Data extract START

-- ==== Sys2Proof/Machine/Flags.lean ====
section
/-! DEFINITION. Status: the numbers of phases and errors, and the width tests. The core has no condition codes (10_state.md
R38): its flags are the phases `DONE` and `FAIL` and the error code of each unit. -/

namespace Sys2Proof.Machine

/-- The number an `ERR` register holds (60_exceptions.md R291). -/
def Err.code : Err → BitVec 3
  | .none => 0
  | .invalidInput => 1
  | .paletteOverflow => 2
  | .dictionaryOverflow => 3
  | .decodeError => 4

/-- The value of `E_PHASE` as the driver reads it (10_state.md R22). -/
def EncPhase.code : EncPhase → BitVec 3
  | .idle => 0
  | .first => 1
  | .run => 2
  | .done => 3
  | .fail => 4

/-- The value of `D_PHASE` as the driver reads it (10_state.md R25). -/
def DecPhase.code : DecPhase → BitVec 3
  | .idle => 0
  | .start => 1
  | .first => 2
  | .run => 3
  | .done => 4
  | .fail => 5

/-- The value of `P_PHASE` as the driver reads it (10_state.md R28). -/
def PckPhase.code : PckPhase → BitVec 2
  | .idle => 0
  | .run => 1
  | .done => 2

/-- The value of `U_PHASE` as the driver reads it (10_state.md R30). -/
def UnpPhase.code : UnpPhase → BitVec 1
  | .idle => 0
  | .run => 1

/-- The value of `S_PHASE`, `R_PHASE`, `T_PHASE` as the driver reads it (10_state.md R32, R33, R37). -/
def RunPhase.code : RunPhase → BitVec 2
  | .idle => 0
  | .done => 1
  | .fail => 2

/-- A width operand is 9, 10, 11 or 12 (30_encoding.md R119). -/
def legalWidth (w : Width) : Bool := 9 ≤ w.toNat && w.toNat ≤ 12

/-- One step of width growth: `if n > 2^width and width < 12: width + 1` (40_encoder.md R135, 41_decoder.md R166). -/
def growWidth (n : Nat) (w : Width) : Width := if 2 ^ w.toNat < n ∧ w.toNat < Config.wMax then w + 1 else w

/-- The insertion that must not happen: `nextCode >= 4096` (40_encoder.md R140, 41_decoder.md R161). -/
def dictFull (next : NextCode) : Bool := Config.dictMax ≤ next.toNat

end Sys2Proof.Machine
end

Data extract END
Data extract START

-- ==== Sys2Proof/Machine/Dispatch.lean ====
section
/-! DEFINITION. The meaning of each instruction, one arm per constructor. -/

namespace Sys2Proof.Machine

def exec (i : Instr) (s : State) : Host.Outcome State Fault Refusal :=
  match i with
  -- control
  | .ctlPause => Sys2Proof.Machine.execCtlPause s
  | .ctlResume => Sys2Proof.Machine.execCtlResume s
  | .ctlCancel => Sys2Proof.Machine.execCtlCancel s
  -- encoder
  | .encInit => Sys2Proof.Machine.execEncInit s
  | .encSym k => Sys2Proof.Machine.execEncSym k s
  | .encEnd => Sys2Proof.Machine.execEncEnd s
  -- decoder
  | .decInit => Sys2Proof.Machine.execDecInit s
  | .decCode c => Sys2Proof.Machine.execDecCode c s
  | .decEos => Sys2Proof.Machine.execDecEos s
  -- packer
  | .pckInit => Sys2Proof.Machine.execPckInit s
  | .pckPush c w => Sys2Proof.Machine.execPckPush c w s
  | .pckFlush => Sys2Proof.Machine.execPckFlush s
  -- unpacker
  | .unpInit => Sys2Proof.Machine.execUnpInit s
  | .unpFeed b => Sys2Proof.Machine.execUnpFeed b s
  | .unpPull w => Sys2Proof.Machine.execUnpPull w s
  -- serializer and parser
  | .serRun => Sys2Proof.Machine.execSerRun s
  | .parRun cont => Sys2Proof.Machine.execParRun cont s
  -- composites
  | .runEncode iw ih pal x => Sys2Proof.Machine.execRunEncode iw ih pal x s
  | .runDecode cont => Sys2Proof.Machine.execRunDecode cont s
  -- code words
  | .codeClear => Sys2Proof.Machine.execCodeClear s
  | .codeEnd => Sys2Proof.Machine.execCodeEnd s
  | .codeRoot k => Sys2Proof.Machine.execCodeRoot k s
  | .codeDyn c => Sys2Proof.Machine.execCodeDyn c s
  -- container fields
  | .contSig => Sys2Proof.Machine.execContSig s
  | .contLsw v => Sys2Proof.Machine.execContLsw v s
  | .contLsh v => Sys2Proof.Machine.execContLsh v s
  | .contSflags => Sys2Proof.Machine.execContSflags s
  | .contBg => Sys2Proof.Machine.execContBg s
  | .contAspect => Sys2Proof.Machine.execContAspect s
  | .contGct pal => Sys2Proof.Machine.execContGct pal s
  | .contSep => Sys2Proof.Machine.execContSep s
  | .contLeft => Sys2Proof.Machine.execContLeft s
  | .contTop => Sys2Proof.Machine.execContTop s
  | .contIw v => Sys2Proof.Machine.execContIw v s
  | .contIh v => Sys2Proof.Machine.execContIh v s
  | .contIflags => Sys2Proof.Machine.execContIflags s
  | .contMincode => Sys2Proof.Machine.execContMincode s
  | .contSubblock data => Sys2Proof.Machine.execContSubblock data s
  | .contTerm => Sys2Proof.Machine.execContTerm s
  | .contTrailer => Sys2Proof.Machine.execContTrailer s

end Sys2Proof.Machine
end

Data extract END
Data extract START

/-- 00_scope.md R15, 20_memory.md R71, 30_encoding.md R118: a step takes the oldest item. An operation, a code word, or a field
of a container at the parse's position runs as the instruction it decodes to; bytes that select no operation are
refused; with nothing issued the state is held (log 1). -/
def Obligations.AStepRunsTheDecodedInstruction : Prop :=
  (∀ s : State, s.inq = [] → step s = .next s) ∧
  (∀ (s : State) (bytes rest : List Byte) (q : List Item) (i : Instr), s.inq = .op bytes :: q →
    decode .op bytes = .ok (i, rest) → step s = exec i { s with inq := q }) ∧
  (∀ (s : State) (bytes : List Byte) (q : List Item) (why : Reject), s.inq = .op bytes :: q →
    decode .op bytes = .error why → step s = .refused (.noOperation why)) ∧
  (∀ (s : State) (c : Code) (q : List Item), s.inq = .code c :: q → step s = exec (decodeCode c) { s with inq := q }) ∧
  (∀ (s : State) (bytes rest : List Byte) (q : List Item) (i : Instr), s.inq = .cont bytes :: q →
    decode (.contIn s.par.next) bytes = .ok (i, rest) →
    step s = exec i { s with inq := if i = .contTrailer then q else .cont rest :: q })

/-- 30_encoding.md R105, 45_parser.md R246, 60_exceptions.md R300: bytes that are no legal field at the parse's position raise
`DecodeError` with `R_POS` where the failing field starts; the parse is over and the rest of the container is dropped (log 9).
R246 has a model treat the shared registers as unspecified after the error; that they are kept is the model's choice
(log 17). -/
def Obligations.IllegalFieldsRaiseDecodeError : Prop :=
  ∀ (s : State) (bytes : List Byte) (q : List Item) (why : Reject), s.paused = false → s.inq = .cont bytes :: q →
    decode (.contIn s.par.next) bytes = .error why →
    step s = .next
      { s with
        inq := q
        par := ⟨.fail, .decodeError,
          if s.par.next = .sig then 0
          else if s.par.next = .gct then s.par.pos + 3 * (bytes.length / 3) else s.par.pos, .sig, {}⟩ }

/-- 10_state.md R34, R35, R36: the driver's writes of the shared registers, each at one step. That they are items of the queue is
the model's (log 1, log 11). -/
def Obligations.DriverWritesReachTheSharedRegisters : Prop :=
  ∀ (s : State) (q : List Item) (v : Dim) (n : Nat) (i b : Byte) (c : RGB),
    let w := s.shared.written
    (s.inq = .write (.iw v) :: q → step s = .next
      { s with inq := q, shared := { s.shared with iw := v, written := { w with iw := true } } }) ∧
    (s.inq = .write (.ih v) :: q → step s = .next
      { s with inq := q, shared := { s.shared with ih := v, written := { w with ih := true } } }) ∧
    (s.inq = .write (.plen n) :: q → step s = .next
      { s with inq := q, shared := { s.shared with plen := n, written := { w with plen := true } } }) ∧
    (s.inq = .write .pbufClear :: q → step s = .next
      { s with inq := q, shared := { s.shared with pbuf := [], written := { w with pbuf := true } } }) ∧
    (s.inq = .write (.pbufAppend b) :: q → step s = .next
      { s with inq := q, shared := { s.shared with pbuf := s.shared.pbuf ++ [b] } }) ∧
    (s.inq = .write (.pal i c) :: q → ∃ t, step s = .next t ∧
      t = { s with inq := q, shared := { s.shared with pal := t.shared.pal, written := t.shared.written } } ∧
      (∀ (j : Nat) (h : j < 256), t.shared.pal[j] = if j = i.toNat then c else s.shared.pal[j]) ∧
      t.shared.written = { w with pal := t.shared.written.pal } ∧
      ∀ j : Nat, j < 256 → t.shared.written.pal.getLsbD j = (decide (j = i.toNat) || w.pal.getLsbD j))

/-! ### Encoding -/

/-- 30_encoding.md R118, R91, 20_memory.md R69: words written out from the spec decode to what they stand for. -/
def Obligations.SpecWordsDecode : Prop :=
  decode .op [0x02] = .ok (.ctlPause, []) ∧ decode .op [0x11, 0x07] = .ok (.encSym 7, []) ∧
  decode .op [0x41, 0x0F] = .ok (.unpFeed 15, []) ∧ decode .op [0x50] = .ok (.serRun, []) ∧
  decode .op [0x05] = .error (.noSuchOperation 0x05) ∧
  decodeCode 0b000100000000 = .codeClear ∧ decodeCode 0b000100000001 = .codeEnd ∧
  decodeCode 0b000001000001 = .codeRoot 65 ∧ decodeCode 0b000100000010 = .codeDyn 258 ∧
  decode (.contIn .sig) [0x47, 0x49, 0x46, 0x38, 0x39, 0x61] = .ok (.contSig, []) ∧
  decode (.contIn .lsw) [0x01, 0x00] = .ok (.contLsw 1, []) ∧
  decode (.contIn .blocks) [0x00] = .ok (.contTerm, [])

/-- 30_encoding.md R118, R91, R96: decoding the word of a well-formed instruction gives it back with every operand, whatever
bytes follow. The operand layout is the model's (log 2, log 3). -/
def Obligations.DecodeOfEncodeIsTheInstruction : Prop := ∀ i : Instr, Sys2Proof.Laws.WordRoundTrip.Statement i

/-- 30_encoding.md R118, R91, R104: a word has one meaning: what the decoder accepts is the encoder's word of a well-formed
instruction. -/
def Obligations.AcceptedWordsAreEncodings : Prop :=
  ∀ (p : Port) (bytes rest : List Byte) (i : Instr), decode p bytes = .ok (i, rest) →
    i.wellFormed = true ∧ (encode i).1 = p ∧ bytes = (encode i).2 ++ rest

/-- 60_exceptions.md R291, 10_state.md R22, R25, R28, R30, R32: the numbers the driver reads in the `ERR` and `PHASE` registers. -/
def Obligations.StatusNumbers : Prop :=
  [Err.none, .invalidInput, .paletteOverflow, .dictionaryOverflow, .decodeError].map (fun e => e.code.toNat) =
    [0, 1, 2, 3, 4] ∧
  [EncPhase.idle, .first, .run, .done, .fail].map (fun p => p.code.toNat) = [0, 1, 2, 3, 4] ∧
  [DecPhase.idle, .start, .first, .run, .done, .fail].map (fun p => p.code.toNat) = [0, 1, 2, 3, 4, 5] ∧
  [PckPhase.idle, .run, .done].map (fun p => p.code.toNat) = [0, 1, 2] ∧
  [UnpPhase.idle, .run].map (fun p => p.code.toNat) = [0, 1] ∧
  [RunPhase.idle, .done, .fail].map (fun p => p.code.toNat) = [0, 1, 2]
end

Data extract END

• [Problem description] Begin with the line that has "-- ==== Sys2Proof/Machine/Flags.lean" in the listing above and end after the line that has "(10_state.md R22). -/"; output those lines exactly.

• [Exercise output]
-- ==== Sys2Proof/Machine/Flags.lean ====
section
/-! DEFINITION. Status: the numbers of phases and errors, and the width tests. The core has no condition codes (10_state.md
R38): its flags are the phases `DONE` and `FAIL` and the error code of each unit. -/

namespace Sys2Proof.Machine

/-- The number an `ERR` register holds (60_exceptions.md R291). -/
def Err.code : Err → BitVec 3
  | .none => 0
  | .invalidInput => 1
  | .paletteOverflow => 2
  | .dictionaryOverflow => 3
  | .decodeError => 4

/-- The value of `E_PHASE` as the driver reads it (10_state.md R22). -/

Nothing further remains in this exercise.